**TASK INSTRUCTIONS**
Determine how many lines below contain the string "flag" and give that number without anything else.
(GIVEN ENTRIES Opens)
/-- R477 to R479: STATUS returns the mode, the alert and the event queue; WRITE and QWRITE write each word to the offset
in turn; a word of READ or QREAD is accessed once, a word not ready is not, and a word whose transaction ended early
is held and replayed with status 9; SMBus reaches offset 8c; an access of the service window ends with LAST. The
model's choices it rests on: log entries 2, 13, 14, 40. -/
def Obligations.ServicePortComplete : Prop :=
  ∀ s : State, s.powered = true →
    (∃ t, exec .spiStatus s = .next t ∧ t.regs = s.regs ∧ t.mem = s.mem ∧ t.ese.spiOut =
      [BitVec.ofNat 8 (s.mode + 16 * b2n s.alertAsserted + 32 * b2n (!s.ese.queue.isEmpty))]) ∧
    (∀ (off : BitVec 16) (ws : List Word), (off.toNat % 8 ≠ 0 ∨ 0x1000 ≤ off.toNat →
        exec (.spiWrite off ws) s = .next s ∧ exec (.spiQwrite off ws) s = .next s) ∧
      (off.toNat % 8 = 0 → off.toNat < 0x1000 →
        exec (.spiWrite off ws) s = .next (ws.foldl (fun st v => eseWrite off.toNat v st) s) ∧
        exec (.spiQwrite off ws) s = .next (ws.foldl (fun st v => eseWrite off.toNat v st) s))) ∧
    (∀ (off : BitVec 16) (c : Instr) (ready whole : Bool), off.toNat % 8 = 0 → off.toNat < 0x1000 →
      c = .spiRead off [ready] whole ∨ c = .spiQread off [ready] whole →
      let gap := s.fld bEse F.SVC_PORT_CFG_GAP
      (∀ v st, SMap.find? s.ese.spiHeld off.toNat = some (v, st) → ∃ t, exec c s = .next t ∧ t.regs = s.regs ∧ t.mem = s.mem ∧
        (whole = true → SMap.find? t.ese.spiHeld off.toNat = none ∧ t.ese.spiOut = List.replicate gap 0xFF ++
          BitVec.ofNat 8 (if st = 1 then 9 else st) :: leBytes 8 v.toNat) ∧
        (whole = false → t.ese.spiHeld = s.ese.spiHeld ∧ t.ese.spiOut = [])) ∧
      (SMap.find? s.ese.spiHeld off.toNat = none →
        (ready = false → ∃ t, exec c s = .next t ∧ t.regs = s.regs ∧ t.mem = s.mem ∧ t.ese.spiHeld = s.ese.spiHeld ∧
          t.ese.spiOut = List.replicate gap 0xFF ++ 2 :: leBytes 8 0) ∧
        (ready = true → let r := eseRead off.toNat s
          (whole = true → exec c s = .next (r.1.drive (List.replicate gap 0xFF ++
            (if r.2.2 then 4 else 1) :: leBytes 8 r.2.1.toNat))) ∧
          (whole = false → ∃ t, exec c s = .next t ∧ t.ese.spiOut = [] ∧ t.mem = r.1.mem ∧ t.regs = r.1.regs ∧
            SMap.find? t.ese.spiHeld off.toNat = some (r.2.1, if r.2.2 then 4 else 1))))) ∧
    (∀ (code : BitVec 8), (∀ v : Word, exec (.smbusAccess code (some v)) s = .next (eseWrite (8 * code.toNat) v s)) ∧
      (let r := eseRead (8 * code.toNat) s
       exec (.smbusAccess code none) s = .next (r.1.drive (leBytes 8 r.2.1.toNat)))) ∧
    (∀ (d : Option Word) (lost : Bool), let a := s.winAddr
      let n := s.fld bEse F.SVC_WIN_ADDR_ADDR
      (regWindowBase ≤ a → lost = true → ∃ t, exec (.svcWinDataAccess d lost) s = .next t ∧
        t.fld bEse F.SVC_WIN_STAT_LAST = 2 ∧ t.mem = s.mem ∧ t.fld bEse F.SVC_WIN_ADDR_ADDR = n) ∧
      (regWindowBase ≤ a → lost = false → s.pageAnswers (a - regWindowBase) = true → a - regWindowBase ≠ bEse + 0x0A0 →
        (∀ v, d = some v → exec (.svcWinDataAccess d lost) s = .next ((regWrite .svc 8 (a - regWindowBase) v s).winEnd 0)) ∧
        (d = none → let r := regRead .svc 8 (a - regWindowBase) none s
          exec (.svcWinDataAccess d lost) s = .next ((r.1.winEnd 0).drive (leBytes 8 r.2.toNat)))) ∧
      (flashWindowBase ≤ a → a < regWindowBase → d = none → lost = false → ∃ t, exec (.svcWinDataAccess d lost) s = .next t ∧
        t.ese.spiOut = leBytes 8 (leNat (s.flashBytes (a - flashWindowBase) 8)) ∧ t.fld bEse F.SVC_WIN_STAT_LAST = 0 ∧
        t.fld bEse F.SVC_WIN_ADDR_ADDR = (if s.flag bEse F.SVC_WIN_ADDR_AUTOINC then (n + 1) % 2 ^ 41 else n) ∧ t.mem = s.mem) ∧
      (a < flashWindowBase → s.winMemory a = false → ∃ t, exec (.svcWinDataAccess d lost) s = .next t ∧
        t.fld bEse F.SVC_WIN_STAT_LAST = 1 ∧ t.mem = s.mem ∧ t.fld bEse F.SVC_WIN_ADDR_ADDR = n ∧
        t.fld bEse F.SVC_WIN_STAT_ERRORS = satAdd 16 (s.fld bEse F.SVC_WIN_STAT_ERRORS) 1) ∧
      (a < flashWindowBase → s.winMemory a = true → s.uncoreUp = true → lost = false → ∀ v, d = some v →
        exec (.svcWinDataAccess d lost) s = .next
          ((s.writePa 2 9 (s.moduleId * 2 ^ 44 + a) (leBytes 8 v.toNat) false false 0).winEnd 0)))

/-! ## Main memory and the root ports (R482 to R502) -/

/-- R485 to R491, R493: a line whose pieces are correct or corrected is served and counted; one uncorrectable piece of a
protected group is rebuilt and counted; a line that cannot be rebuilt is served poisoned and recorded; a whole-line
write clears or sets the poison pattern; scrub, rebuild, the loss of a channel and the poll of its counters act on the
registers as the rules say. The model's choices it rests on: log entries 2, 8, 27. -/
def Obligations.MemoryUnitComplete : Prop :=
  (∀ (line : BitVec 36) (fixed bad : BitVec 5) (s : State),
    let a := 128 * line.toNat
    let g := s.groupOf a
    let stripe := s.groupAddr a / 256
    let h := s.groupAddr a / 128 % 2
    let n := s.localLine a
    s.powered = true → s.uncoreUp = true → a < s.usable → fixed &&& bad = 0 → g < 4 →
    (s.groupState g = 5 → exec (.memoryRead line fixed bad) s = .next s) ∧
    (2 ≤ s.groupState g → s.groupState g ≤ 4 → SMap.get false s.poison (n % 2 ^ 37) = false →
      (fixed = 0 → bad = 0 → (s.groupState g = 2 → (s.pieceChannel g (2 * h) stripe).isSome = true →
          (s.pieceChannel g (2 * h + 1) stripe).isSome = true → exec (.memoryRead line fixed bad) s = .next s)) ∧
      (fixed = 0 → s.groupState g = 2 → ∀ q c, (q = 2 * h ∨ q = 2 * h + 1) → bad = BitVec.ofNat 5 (2 ^ q) →
        (∀ k, k < 4 → (s.pieceChannel g k stripe).isSome = true) → s.pieceChannel g q stripe = some c →
        exec (.memoryRead line fixed bad) s = .next (s.count (bChan c) F.CH_CNT_UE_FIXED)) ∧
      (fixed = 0 → s.groupState g ≠ 2 → ∀ q c, (q = 2 * h ∨ q = 2 * h + 1) → bad = BitVec.ofNat 5 (2 ^ q) →
        (∀ k, k < 4 → (s.pieceChannel g k stripe).isSome = true) → s.pieceChannel g q stripe = some c →
        ∃ u : State, exec (.memoryRead line fixed bad) s = .next
          (u.crumb (chanPage c) 0x0600 (Config.crumbSev 0x0600 (chanPage c).typ.code).val [BitVec.ofNat 64 (128 * n)]) ∧
        SMap.get false u.poison (n % 2 ^ 37) = true ∧ bit (u.reg (bChan c + 0x020)) 9 = true ∧
        u.fld (bChan c) F.CH_CNT_POISONED = satAdd 16 (s.fld (bChan c) F.CH_CNT_POISONED) 1 ∧
        u.fld (bChan c) F.CH_ERRADDR_ADDR = n % 2 ^ 53 ∧ u.flag (bChan c) F.CH_ERRADDR_UE = true ∧ u.mem = s.mem))) ∧
  (∀ (line : BitVec 36) (data : BitVec 1024) (poison : Bool) (s : State), let n := s.localLine (128 * line.toNat)
    s.powered = true → s.uncoreUp = true → 128 * line.toNat < s.usable →
    (s.groupOffline (s.groupOf (lineAddr n)) = false → ∃ t, exec (.memoryWrite line data poison) s = .next t ∧
      t.memLine n = leBytes 128 data.toNat ∧ SMap.get false t.poison (n % 2 ^ 37) = poison ∧
      (∀ x, (x < lineAddr n ∨ lineAddr n + 128 ≤ x) → t.byte x = s.byte x) ∧ t.regs = s.regs ∧
      (∀ l, l ∈ t.home.partnerWait ↔ l ∈ s.home.partnerWait ∧ l / 2 ≠ n / 2)) ∧
    (s.groupOffline (s.groupOf (lineAddr n)) = true → ∃ t, exec (.memoryWrite line data poison) s = .next t ∧ t.mem = s.mem ∧
      t.poison = s.poison) ∧
    (n ∈ s.home.partnerWait → ∃ t, exec (.stripePartnerWaitExpiry line) s = .next t ∧ t.mem = s.mem ∧ t.regs = s.regs ∧
      ∀ l, l ∈ t.home.partnerWait ↔ l ∈ s.home.partnerWait ∧ l ≠ n)) ∧
  (∀ (g : Fin 4) (s : State), s.powered = true → s.uncoreUp = true →
    let stripe := SMap.get 0 s.scrub g.val
    (s.groupState g = 2 → stripe < s.stripes g → (∀ k, k < 4 → (s.pieceChannel g k stripe).isSome = true) →
      ∀ wrong : Bool, ∃ t, exec (.scrubStripe g 0 0 wrong) s = .next t ∧ t.mem = s.mem ∧ t.poison = s.poison ∧
        SMap.get 0 t.scrub g.val = (if s.stripes g ≤ stripe + 1 then 0 else stripe + 1) ∧
        t.fld (bGroup g) F.GRP_CNT_PASSES = (if s.stripes g ≤ stripe + 1 then
          satAdd 16 (s.fld (bGroup g) F.GRP_CNT_PASSES) 1 else s.fld (bGroup g) F.GRP_CNT_PASSES) ∧
        t.fld (bGroup g) F.GRP_CNT_PAR_FIX = (if wrong then satAdd 32 (s.fld (bGroup g) F.GRP_CNT_PAR_FIX) 1 else
          s.fld (bGroup g) F.GRP_CNT_PAR_FIX)) ∧
    (s.groupState g = 3 → let ptr := s.fld (bGroup g) F.GRP_REBUILD_PTR
      (ptr < s.stripes g → ptr + 1 < 2 ^ 40 → ∃ t, exec (.rebuildStripe g) s = .next t ∧
        t.fld (bGroup g) F.GRP_REBUILD_PTR = ptr + 1 ∧ t.groupState g = 3 ∧ t.mem = s.mem ∧ t.cores = s.cores) ∧
      (ptr = s.stripes g → ∀ p, s.fld (bGroup g) F.GRP_STAT_PARITY_CH = p → p < 20 → p / 5 = g →
        s.fld (bGroup g) F.GRP_STAT_LOST_CH ≠ p → s.fld (bGroup g) F.GRP_STAT_LOST_CH < 20 →
        ∃ u : State, exec (.rebuildComplete g) s = .next (u.recoveryEnds (.rebuild g)) ∧ u.groupState g = 4 ∧
          u.fld (bGroup g) F.GRP_STAT_PARITY_CH = 31 ∧ u.chanState p = 2 ∧
          u.fld (bChan p) F.CH_STAT_POS = s.fld (bChan (s.fld (bGroup g) F.GRP_STAT_LOST_CH)) F.CH_STAT_POS ∧
          bit (u.reg (bGroup g + 0x020)) 10 = true ∧ u.mem = s.mem))) ∧
  (∀ (c : Fin 20) (cause : Nat) (s : State), cause < 16 → let g := c.val / 5
    (s.groupState g = 2 → s.chanState c ≠ 3 → ∃ u : State, s.loseChannel c cause = u.recoveryBegins (.rebuild g) ∧
      u.chanState c = 4 ∧ u.fld (bChan c) F.CH_STAT_CAUSE = cause ∧ u.groupState g = 3 ∧
      u.fld (bGroup g) F.GRP_STAT_LOST_CH = c ∧ u.fld (bGroup g) F.GRP_REBUILD_PTR = 0 ∧
      bit (u.reg (bChan c + 0x020)) 8 = true ∧ u.mem = s.mem ∧ u.cores = s.cores) ∧
    (s.groupState g = 2 → s.chanState c = 3 → let t := s.loseChannel c cause
      t.chanState c = 4 ∧ t.groupState g = 4 ∧ t.fld (bGroup g) F.GRP_STAT_PARITY_CH = 31 ∧
      t.fld (bGroup g) F.GRP_STAT_LOST_CH = c ∧ bit (t.reg (bGroup g + 0x020)) 8 = true ∧ t.mem = s.mem) ∧
    (3 ≤ s.groupState g → s.groupState g ≤ 4 → s.otherGroupServes g = false → ∃ (u : State) (w : Word),
      s.loseChannel c cause = u.checkStop 7 [w]) ∧
    (3 ≤ s.groupState g → s.groupState g ≤ 4 → s.otherGroupServes g = true → ∃ u : State,
      s.loseChannel c cause = u.refreshMode ∧ u.groupState g = 5 ∧ bit (u.reg (bGroup g + 0x020)) 9 = true)) ∧
  (∀ (c : Fin 20) (s : State), s.powered = true → s.uncoreUp = true →
    (∀ cause : BitVec 4, cause = 1 ∨ cause = 2 ∨ cause = 5 → s.chanWorks c = true →
      exec (.channelLoss c cause) s = .next (s.loseChannel c cause.toNat)) ∧
    (∀ src : Src, s.mayAccess src (bChan c + 0x058) = true → s.accepts src (chanPage c) 0x058 1 = true → s.chanWorks c = true →
      s.groupState (c.val / 5) = 2 → ∃ u : State, exec (.chCmdFail src c) s = .next (u.loseChannel c 4) ∧ u.mem = s.mem ∧
        ∀ w, u.reg w = s.reg w) ∧
    (s.chanWorks c = true → ∀ temp : BitVec 8, ∃ u : State,
      u.fld (bChan c) F.CH_STAT_TEMP = temp.toNat ∧ u.mem = s.mem ∧ u.cores = s.cores ∧
      (temp.toNat ≤ 95 → exec (.memoryCounterPoll c temp false false) s = .next u ∧
        exec (.memoryCounterPoll c temp false true) s = .next (u.loseChannel c 3) ∧
        exec (.memoryCounterPoll c temp true false) s = .next (u.crumb (chanPage c) 0x0500 2 [BitVec.ofNat 64 c]))))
(GIVEN ENTRIES Closes)
**EXERCISE ANSWER**
2